> _Exercise materials_
-- ==== Sys2Proof/Proofs/State.lean ====
section
/-! SUPPORT. What one operation does to the registers of the framer and to the host layer, and that every step keeps the invariants of R27 and R30 and the parameters. -/

namespace Sys2Proof.Machine

/-! ### Rules for parts of an operation -/

/-- An operation answers a next state only by ending done or by raising a fault, and the reply is all that its end
adds (R210). -/
theorem Ran.Sat.next {d : State → Prop} {f : OpFault → State → Prop} {r : Ran} {t : State}
    (h : r.Sat d f) (hr : r.finish = .next t) :
    (∃ u, d u ∧ t = u.reply .done) ∨ ∃ e u, f e u ∧ t = u.reply (.fault e) := by
  cases r with
  | done u => exact .inl ⟨u, h, (Host.Outcome.next.inj hr).symm⟩
  | raised e u => exact .inr ⟨e, u, h, (Host.Outcome.next.inj hr).symm⟩
  | unanswered => cases hr

/-- `P` holds of the state in which a part of an operation ends, done or in a fault. -/
def Ran.Leaves (P : State → Prop) (r : Ran) : Prop := r.Sat P fun _ t => P t

theorem Ran.Leaves.andThen {P : State → Prop} {r : Ran} {k : State → Ran} (h : r.Leaves P)
    (hk : ∀ t, P t → (k t).Leaves P) : (r.andThen k).Leaves P :=
  Ran.Sat.andThen h hk

/-- The next part may also rely on what the part before it is known to be done in. -/
theorem Ran.Leaves.andThen_of_sat {P d : State → Prop} {r : Ran} {k : State → Ran} (h : r.Leaves P)
    (hd : r.Sat d fun _ _ => True) (hk : ∀ t, P t → d t → (k t).Leaves P) : (r.andThen k).Leaves P :=
  ((Ran.Sat.and h hd).mono (fun _ ht => ht) (fun _ _ ht => ht.1)).andThen fun t ht => hk t ht.1 ht.2

theorem Ran.Leaves.next {P : State → Prop} (hP : ∀ u r, P u → P (State.reply u r)) {r : Ran} {t : State}
    (h : r.Leaves P) (hr : r.finish = .next t) : P t := by
  rcases Ran.Sat.next h hr with ⟨u, hu, rfl⟩ | ⟨e, u, hu, rfl⟩
  · exact hP u _ hu
  · exact hP u _ hu

/-- What holds of both answers to the group holds after handing it over (R157, R219). -/
theorem transmitGroup_sat {d : State → Prop} {f : OpFault → State → Prop} {s : State}
    (hok : ∀ t, d { s with trace := s.trace ++ [.tx s.buf], transport := t, buf := Octets.zero, cnt := 0 })
    (hfail : ∀ err t, f (.eTransport err) (failedState s s.buf t)) : (transmitGroup s).Sat d f := by
  rcases h : s.transport.next with _ | ⟨_ | err, t⟩
  · rw [transmitGroup_of_none h]; trivial
  · rw [transmitGroup_of_ok h]; exact hok t
  · rw [transmitGroup_of_fail h]; exact hfail err t

/-- The body of BYTE fills a slot of an unfinished group, or hands over the group it completes (R157). -/
theorem packByte_sat {d : State → Prop} {f : OpFault → State → Prop} {s : State} (b : Byte)
    (hslot : s.cnt.val ≤ 6 → d { s with buf := packSlot s.dc s.cnt b s.buf, cnt := s.cnt + 1 })
    (hok : ∀ trace t, d { s with trace := trace, transport := t, buf := Octets.zero, cnt := 0 })
    (hfail : ∀ err g t, f (.eTransport err) (failedState { s with buf := g } g t)) : (packByte b s).Sat d f := by
  by_cases h : s.cnt.val ≤ 6
  · rw [packByte_of_le b h]; exact hslot h
  · rw [packByte_of_last b (Fin.ext (by simp; omega))]
    exact transmitGroup_sat (fun t => hok _ t) (fun err t => hfail err _ t)

theorem cnt_add_one_val {c : Fin 8} (h : c.val ≤ 6) : (c + 1).val = c.val + 1 := by
  rw [Fin.val_add_one_of_lt']; omega

/-! ### What one slot writes (R150) -/

theorem orAt_getElem_same (out : Octets) (i : Fin 9) (v : Byte) : (orAt out i v)[i] = out[i] ||| v := by
  simp [orAt]

theorem orAt_getElem_of_ne (out : Octets) {i k : Fin 9} (v : Byte) (h : i ≠ k) : (orAt out i v)[k] = out[k] := by
  simp [orAt, Fin.val_ne_of_ne h]

section
variable (dc : Bool) {i : Fin 8} (hi : i.val ≤ 6) (b : Byte) (out : Octets)
include hi

theorem packSlot_of_le : packSlot dc i b out =
    orAt (orAt (orAt out i.castSucc (selectorByte dc <<< (7 - i.val))) i.castSucc (b >>> (i.val + 1))) i.succ
      (b <<< (7 - i.val)) := by
  simp [packSlot, hi, splitStep, selectorStep]

/-- Octet `i` takes the selector bit and the high bits of the byte. -/
theorem packSlot_getElem_castSucc : (packSlot dc i b out)[i.castSucc] =
    out[i.castSucc] ||| selectorByte dc <<< (7 - i.val) ||| b >>> (i.val + 1) := by
  rw [packSlot_of_le dc hi, orAt_getElem_of_ne _ _ i.castSucc_lt_succ.ne', orAt_getElem_same, orAt_getElem_same]

/-- Octet `i + 1` takes the low bits of the byte. -/
theorem packSlot_getElem_succ : (packSlot dc i b out)[i.succ] = out[i.succ] ||| b <<< (7 - i.val) := by
  have hne : i.castSucc ≠ i.succ := i.castSucc_lt_succ.ne
  rw [packSlot_of_le dc hi, orAt_getElem_same, orAt_getElem_of_ne _ _ hne, orAt_getElem_of_ne _ _ hne]

/-- Every other octet stays as it was. -/
theorem packSlot_getElem_of_ne {k : Fin 9} (h : i.castSucc ≠ k) (h' : i.succ ≠ k) :
    (packSlot dc i b out)[k] = out[k] := by
  rw [packSlot_of_le dc hi, orAt_getElem_of_ne _ _ h', orAt_getElem_of_ne _ _ h, orAt_getElem_of_ne _ _ h]

/-- The slot's selector bit is `dc` when the bit was free: the high bits of the byte end below it. -/
theorem packSlot_selector_bit (hfree : out[i.castSucc].getLsbD (7 - i.val) = false) :
    (packSlot dc i b out)[i.castSucc].getLsbD (7 - i.val) = dc := by
  have hlast : i.val + 1 + (7 - i.val) = 8 := by omega
  have hpos : 7 - i.val < 8 := by omega
  rw [packSlot_getElem_castSucc dc hi, BitVec.getLsbD_or, BitVec.getLsbD_or, hfree, BitVec.getLsbD_ushiftRight, hlast,
    BitVec.getLsbD_shiftLeft]
  cases dc <;> simp [selectorByte, hpos]

/-- The bits of octet `i + 1` below those of the slot stay free. -/
theorem packSlot_free_bits (hfree : out[i.succ] = 0) {j : Nat} (hj : j < 7 - i.val) :
    (packSlot dc i b out)[i.succ].getLsbD j = false := by
  simp [packSlot_getElem_succ dc hi, hfree, hj]

end

/-! ### The framer's registers -/

/-- `t` holds the framer's registers (R20 to R24) as `s` does. -/
structure SameFramer (s t : State) : Prop where
  buf   : t.buf = s.buf
  dc    : t.dc = s.dc
  phase : t.phase = s.phase
  cnt   : t.cnt = s.cnt
  sel   : t.sel = s.sel

theorem sameFramer_reply (s : State) (r : Reply) : SameFramer s (s.reply r) := ⟨rfl, rfl, rfl, rfl, rfl⟩

/-- What precedes the writes of a pseudo-operation does not reach the framer. -/
theorem SessionShape.pre_sameFramer {i : Instr} (S : SessionShape i) (s : State) : SameFramer s (S.pre s) := by
  rw [S.pre_eq]
  exact ⟨rfl, rfl, rfl, rfl, rfl⟩

/-- What follows the writes of a pseudo-operation does not reach the framer. -/
theorem SessionShape.update_sameFramer {i : Instr} (S : SessionShape i) (s : State) : SameFramer s (S.update s) := by
  rw [S.update_eq]
  exact ⟨rfl, rfl, rfl, rfl, rfl⟩

/-! ### The invariants of the block (R27) -/

/-- The invariants speak of the framer's registers alone. -/
theorem State.BlockInv.of_sameFramer {s t : State} (h : s.BlockInv) (e : SameFramer s t) : t.BlockInv := by
  obtain ⟨params, buf, dc, phase, cnt, sel, session, cfg, trace, replies, presented, transport, freeCount⟩ := t
  obtain ⟨rfl, rfl, rfl, rfl, rfl⟩ := e
  obtain ⟨hidle, hstart, hpart, hopen, hsel⟩ := h
  exact ⟨hidle, hstart, hpart, hopen, hsel⟩

theorem State.BlockInv.reply {s : State} (r : Reply) (h : s.BlockInv) : (s.reply r).BlockInv :=
  h.of_sameFramer (sameFramer_reply s r)

/-- At the start of a group the invariants ask only that chip-select is released when IDLE. -/
theorem State.blockInv_of_start {s : State} (hc : s.cnt = 0) (hb : s.buf = Octets.zero)
    (hs : s.phase = .idle → s.sel = false) : s.BlockInv where
  idle_clear _ := ⟨hc, hb⟩
  group_start _ := hb
  partial_group := ⟨by simp [hb, Octets.zero], by simp [hc], by simp [hb, Octets.zero]⟩
  open_selected h := absurd hc h
  idle_unselected := hs

/-- Filling the next slot keeps R27 (c): the slot's selector bit was free, and octet `CNT + 1` was clear. -/
theorem State.PartialGroup.fillSlot {s : State} (h : s.PartialGroup) (hc : s.cnt.val ≤ 6) (b : Byte) :
    State.PartialGroup { s with buf := packSlot s.dc s.cnt b s.buf, cnt := s.cnt + 1 } := by
  obtain ⟨habove, hfilled, hfree⟩ := h
  have hcnt : (s.cnt + 1).val = s.cnt.val + 1 := cnt_add_one_val hc
  have hcast : s.cnt.castSucc.val = s.cnt.val := rfl
  have hsucc : s.cnt.succ.val = s.cnt.val + 1 := rfl
  refine ⟨fun k hk => ?_, fun k hk => ?_, fun j hj => ?_⟩
  · replace hk : s.cnt.val + 1 < k.val := hcnt ▸ hk
    have hother := packSlot_getElem_of_ne s.dc hc b s.buf (k := k) (Fin.ne_of_val_ne (by omega)) (Fin.ne_of_val_ne (by omega))
    exact hother.trans (habove k (by omega))
  · replace hk : k.val < s.cnt.val + 1 := hcnt ▸ hk
    rcases Nat.lt_or_eq_of_le (Nat.le_of_lt_succ hk) with hlt | heq
    · have hkc : k.castSucc.val = k.val := rfl
      have hother := packSlot_getElem_of_ne s.dc hc b s.buf (k := k.castSucc) (Fin.ne_of_val_ne (by omega))
        (Fin.ne_of_val_ne (by omega))
      exact (congrArg (·.getLsbD (7 - k.val)) hother).trans (hfilled k hlt)
    · obtain rfl : k = s.cnt := Fin.ext heq
      exact packSlot_selector_bit s.dc hc b s.buf (hfree ⟨7 - s.cnt.val, by omega⟩ (Nat.le_refl _))
  · replace hj : j.val ≤ 7 - (s.cnt.val + 1) := hcnt ▸ hj
    have hnext : (s.cnt + 1).castSucc = s.cnt.succ := Fin.ext hcnt
    simp only [hnext]
    exact packSlot_free_bits s.dc hc b s.buf (habove s.cnt.succ (by omega)) (by omega)

theorem failedState_blockInv (s : State) (g : Octets) (t : Transport) : (failedState s g t).BlockInv :=
  State.blockInv_of_start rfl rfl fun _ => rfl

theorem packByte_keepsBlockInv (b : Byte) {s : State} (h : s.BlockInv) (hp : s.phase = .active) (hs : s.sel = true) :
    (packByte b s).Leaves State.BlockInv := by
  have hopen : s.phase ≠ .idle := by simp [hp]
  refine packByte_sat b (fun hc => ?_) (fun _ _ => State.blockInv_of_start rfl rfl fun hi => absurd hi hopen)
    (fun _ _ _ => failedState_blockInv _ _ _)
  have hne : s.cnt + 1 ≠ 0 := fun e => by simpa [cnt_add_one_val hc] using congrArg Fin.val e
  exact
    { idle_clear := fun hi => absurd hi hopen
      group_start := fun h0 => absurd h0 hne
      partial_group := h.partial_group.fillSlot hc b
      open_selected := fun _ => hs
      idle_unselected := fun hi => absurd hi hopen }

theorem beginPort_keepsBlockInv (dc : Bool) {s : State} (h : s.BlockInv) : (beginPort dc s).Leaves State.BlockInv := by
  cases hp : s.phase with
  | idle =>
    rw [beginPort_of_idle dc hp]
    exact State.blockInv_of_start rfl rfl fun hi => by cases hi
  | active => rw [beginPort_of_active dc hp]; exact h

theorem bytePort_keepsBlockInv (b : Byte) {s : State} (h : s.BlockInv) : (bytePort b s).Leaves State.BlockInv := by
  cases hp : s.phase with
  | idle => rw [bytePort_of_idle b hp]; exact h
  | active =>
    have hs : s.assertSelect.BlockInv :=
      { idle_clear := by simpa using h.idle_clear
        group_start := by simpa using h.group_start
        partial_group := by simpa [State.PartialGroup] using h.partial_group
        open_selected := by simp
        idle_unselected := by simp [hp] }
    rw [bytePort_of_active b hp]
    exact packByte_keepsBlockInv b hs (by simpa using hp) (by simp)

/-- Inside END's loop a group is partly filled, so chip-select is asserted, as the body of BYTE needs it. -/
theorem padGroup_keepsBlockInv (fuel : Nat) {s : State} (h : s.BlockInv) (hp : s.phase = .active) :
    (padGroup fuel s).Leaves State.BlockInv := by
  induction fuel generalizing s with
  | zero => exact h
  | succ fuel ih =>
    by_cases hc : s.cnt = 0
    · rw [padGroup_of_start _ hc]; exact h
    · rw [padGroup_step _ hc]
      exact (packByte_keepsBlockInv _ h hp (h.open_selected hc)).andThen_of_sat (packByte_phase _ hp) fun _ ht hpt =>
        ih ht hpt

/-- With a round for each free slot END's loop ends at the start of a group (R23, R158). -/
theorem padGroup_cnt (fuel : Nat) {s : State} (h : s.cnt = 0 ∨ 8 ≤ s.cnt.val + fuel) :
    (padGroup fuel s).Sat (fun t => t.cnt = 0) fun _ _ => True := by
  induction fuel generalizing s with
  | zero => exact h.resolve_right (by omega)
  | succ fuel ih =>
    by_cases hc : s.cnt = 0
    · rw [padGroup_of_start _ hc]; exact hc
    · rw [padGroup_step _ hc]
      have hf := h.resolve_left hc
      refine Ran.Sat.andThen (d := fun t => t.cnt = 0 ∨ 8 ≤ t.cnt.val + fuel) ?_ fun t ht => ih ht
      exact packByte_sat _ (fun hle => .inr (by simp only [cnt_add_one_val hle]; omega)) (fun _ _ => .inl rfl)
        (fun _ _ _ => trivial)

> _Your task_
Beginning with the opening line above, retype the records exactly through the line with "adds (R210). -/", both ends included.

> _Response_
-- ==== Sys2Proof/Proofs/State.lean ====
section
/-! SUPPORT. What one operation does to the registers of the framer and to the host layer, and that every step keeps the invariants of R27 and R30 and the parameters. -/

namespace Sys2Proof.Machine

/-! ### Rules for parts of an operation -/

/-- An operation answers a next state only by ending done or by raising a fault, and the reply is all that its end
adds (R210). -/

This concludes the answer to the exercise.